/-! ### Boundaries and completions -/

/-- What the program does at a line boundary. -/
def State.colBoundary (s : State) (b n : Nat) : State :=
  let s := s.colPoll
  if !s.feature 5 then s
  else
    let s := s.commitPatches
    if listMin? s.bars = some b then s.gapBands n else s

/-- LINE_BOUNDARY (R243), with what the standard press program does at it. -/
def doBoundary (b : Fin 8) (s : State) : State :=
  let due := (firstDue (s.fireBar b).sched).any (fun e => decide (e.2 ≤ s.fireC))
  let s := doLineBoundary b s
  if due then s.colBoundary b (s.flineOf b).toNat else s

def execLineBoundary (b : Fin 8) (s : State) : Host.Outcome State Fault Refusal := .next (doBoundary b s)

/-- UNIT_COMPLETION (R31, R384, R386): the oldest descriptor of a gate completes; the units that look ahead in their queue count one taken
descriptor less. -/
def doCompletion (g : Fin 34) (s : State) : State :=
  match (s.gate g).queue with
  | [] => s
  | d :: _ =>
    if (gateMarks g && !d.done) || (s.gate g).stopped then s
    else
      let s := doUnitCompletion g s
      if 9 ≤ g.val ∧ g.val ≤ 16 then
        let x := s.fireBar (g - 9)
        s.setFireBar (g - 9) { x with taken := x.taken - 1 }
      else if g.val = camGate then
        let s := { s with col := { s.col with taken := s.col.taken - 1 } }
        if !s.feature 5 then s
        else if d.op = 3 then s.colPoll.colPeriod d.w6.toNat
        else if d.op = 4 then s.colPoll.bandDone d
        else s
      else s

def execUnitCompletion (g : Fin 34) (s : State) : Host.Outcome State Fault Refusal := .next (doCompletion g s)

/-- MEAS_READ kind 8 (R388). -/
def doMeasReadCameras (tok : Nat) (ok : Bool) (s : State) : State := s.measRead tok 8 ok (s.camEntry 0 ++ s.camEntry 1)

def execMeasReadCameras (tok : Nat) (ok : Bool) (s : State) : Host.Outcome State Fault Refusal := .next (doMeasReadCameras tok ok s)

end Sys2Proof.Machine
end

● Description of the task
Check each line above for the string "colPoll" and copy those that have it.

● Response for this exercise
  let s := s.colPoll
        else if d.op = 3 then s.colPoll.colPeriod d.w6.toNat
        else if d.op = 4 then s.colPoll.bandDone d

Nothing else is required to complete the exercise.